Global deflation be warned it’s a risk
Signs of global inflation slowing were positive for the world’s Equity Markets. But be careful, the very early signs of global deflation are out there. Global deflation, combined with the Ukraine War, another potential war would be catastrophic. The Fed’s favourite inflation index, the PCE core deflator climbed. But this was at the slowest pace in two years, +3.9% year on year in August. This is of course a positive sign.
This was on the back of the September CPI figure in the Eurozone which fell to +4.3% year on year. This was down from +5.2% year on year in August. Thus, certainly positive news as it was the slowest rate of increase in nearly two years. Global bonds rallied on the news and the stock markets turned into an upbeat mood.
restrictive stance of monetary policy
There is still the wide expectation that a restrictive stance of monetary policy will continue for some time. But and it is a big but the very early signs of global deflation are out there. The world’s central banks must be aware of this. Keep in mind the lag time of increases in interest rates on the real economy is around 3 months. The expectation of the Financial Markets are a 19% chance that the FOMC will raise the funds rate by +25 basis points at the next FOMC meeting. The next meeting is set for November 1.

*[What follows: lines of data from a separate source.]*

/-- The unfused form: the step of `LDBLK`, then the operation with `STBLK` held behind it (R178, R245). -/
theorem run_issuing_ldblk_wordCommand_stblk :
    run (c.rounds.toNat + 4) (State.issuing c [.ldblk, dir.wordCommand, .stblk] r) =
      .next (State.issuing (fill (dir.finished false (loadBlock v c))) []
        (r ++ [rspWord .ok 0#32] ++ [rspWord .ok 0#32] ++ [rspWord .ok 0#32])) := by
  rw [run_issuing_idle (d := loadBlock v c) (c.rounds.toNat + 3) hi (exec_ldblk_of_some hv)]
  exact run_issuing_start (c := loadBlock v c) hi (by decide) (dir.exec_wordCommand hk)
    (dir.engineSteps_start false (loadBlock v c)) rfl (exec_stblk _)

end

/-- The fused and the unfused form end in one state of TEA-CORE, with the transformed block in `OBUF` (R178). -/
theorem fused_and_unfused_agree (dir : Direction) (hi : s.core.phase = .idle) (hk : s.core.keyv = true)
    (hp : s.port = none) (hv : blockIn s.core = some v) :
    ∃ t u, run (s.core.rounds.toNat + 2) { s with moves := program [dir.byteCommand] } = .next t ∧
      run (s.core.rounds.toNat + 4) { s with moves := program [.ldblk, dir.wordCommand, .stblk] } = .next u ∧
      t.core = u.core ∧ t.core.obuf = blockToBytes (dir.cipher s.core.key s.core.rounds.toNat v) := by
  rw [State.with_program hp, State.with_program hp]
  exact ⟨_, _, run_issuing_byteCommand dir hi hk hv _, run_issuing_ldblk_wordCommand_stblk dir hi hk hv _,
    (dir.fill_finished _).symm, rfl⟩

/-- Settles O52: `fused_and_unfused_agree` for each direction; without a key the length is not looked at. -/
theorem fusedAndUnfusedFormsAgree : Obligations.FusedAndUnfusedFormsAgree := by
  constructor
  · intro s v hi hk hovf hp bytes
    have hv : blockIn s.core = some v := blockIn_eq_some.2 ⟨hovf, bytes⟩
    exact ⟨fused_and_unfused_agree .encrypt hi hk hp hv, fused_and_unfused_agree .decrypt hi hk hp hv⟩
  · intro s hk hlen
    exact ⟨Direction.encrypt.exec_byteCommand_of_no_key hk, Direction.decrypt.exec_byteCommand_of_no_key hk,
      exec_ldblk_of_none (blockIn_eq_none.2 (.inl hlen))⟩

/-- Settles O53: the bytes in `OBUF` are the transformed block's, and the opposite direction gives the block back. -/
theorem bytePathRoundTripRestoresTheBlock : Obligations.BytePathRoundTripRestoresTheBlock := by
  intro s b there back directions hi hk hovf hp bytes hlen
  obtain ⟨dir, rfl, rfl⟩ : ∃ dir : Direction, there = dir.byteCommand ∧ back = dir.opposite.byteCommand :=
    directions.elim (fun h => ⟨.encrypt, h⟩) (fun h => ⟨.decrypt, h⟩)
  obtain ⟨v, hv⟩ := Option.ne_none_iff_exists'.1 fun h => bytesToBlock_eq_none.1 h hlen
  rw [State.with_program hp]
  refine ⟨_, run_issuing_byteCommand dir hi hk (blockIn_eq_some.2 ⟨hovf, bytes ▸ hv⟩) _, rfl, ?_⟩
  refine ⟨_, run_issuing_byteCommand (c := { dir.finished true (loadBlock v s.core) with ibuf := _ }) dir.opposite rfl hk
    (blockIn_blockToBytes hovf) _, ?_⟩
  calc blockToBytes (dir.opposite.cipher s.core.key s.core.rounds.toNat (dir.cipher s.core.key s.core.rounds.toNat v))
    _ = blockToBytes v := congrArg blockToBytes (dir.opposite_cipher_cipher _ _ v)
    _ = b := blockToBytes_of_bytesToBlock hv

end Sys2Proof.Machine
end

section
/-! PROOFS. The family 60_exceptions.md: an error changes nothing, and the commands that raise none. -/

namespace Sys2Proof.Machine

/-- Settles O34: a word that is not answered OK raises an error, on the state as it is and with data 0. -/
theorem anErrorChangesNothing : Obligations.AnErrorChangesNothing := by
  intro w s t r h hr code
  obtain ⟨e, _, _, _, raises⟩ | ⟨_, c, d, _, _, responds⟩ := acceptWord_cases w s
  · cases raises.symm.trans h
    cases List.append_cancel_left hr
    exact ⟨rfl, rspWord_data e 0#32⟩
  · cases responds.symm.trans h
    cases List.append_cancel_left hr
    exact absurd (rspWord_code .ok d) code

currently sits at around 15 basis points below
Then a 39% possibility that the rate will be raised by +25 basis points at the December 13 meeting. Also keep in mind will the Fed set the Fed Funds Rate but the market determines the actual or effective rate. This currently sits at around 15 basis points below the Fed Funds rate. This adds to the increasing speculation or expectation the FOMC will begin decreasing rates. Thew most likely scenario is that this will commence in the second half of 2024. All based on the continued forecast that the US economy will experience a recession.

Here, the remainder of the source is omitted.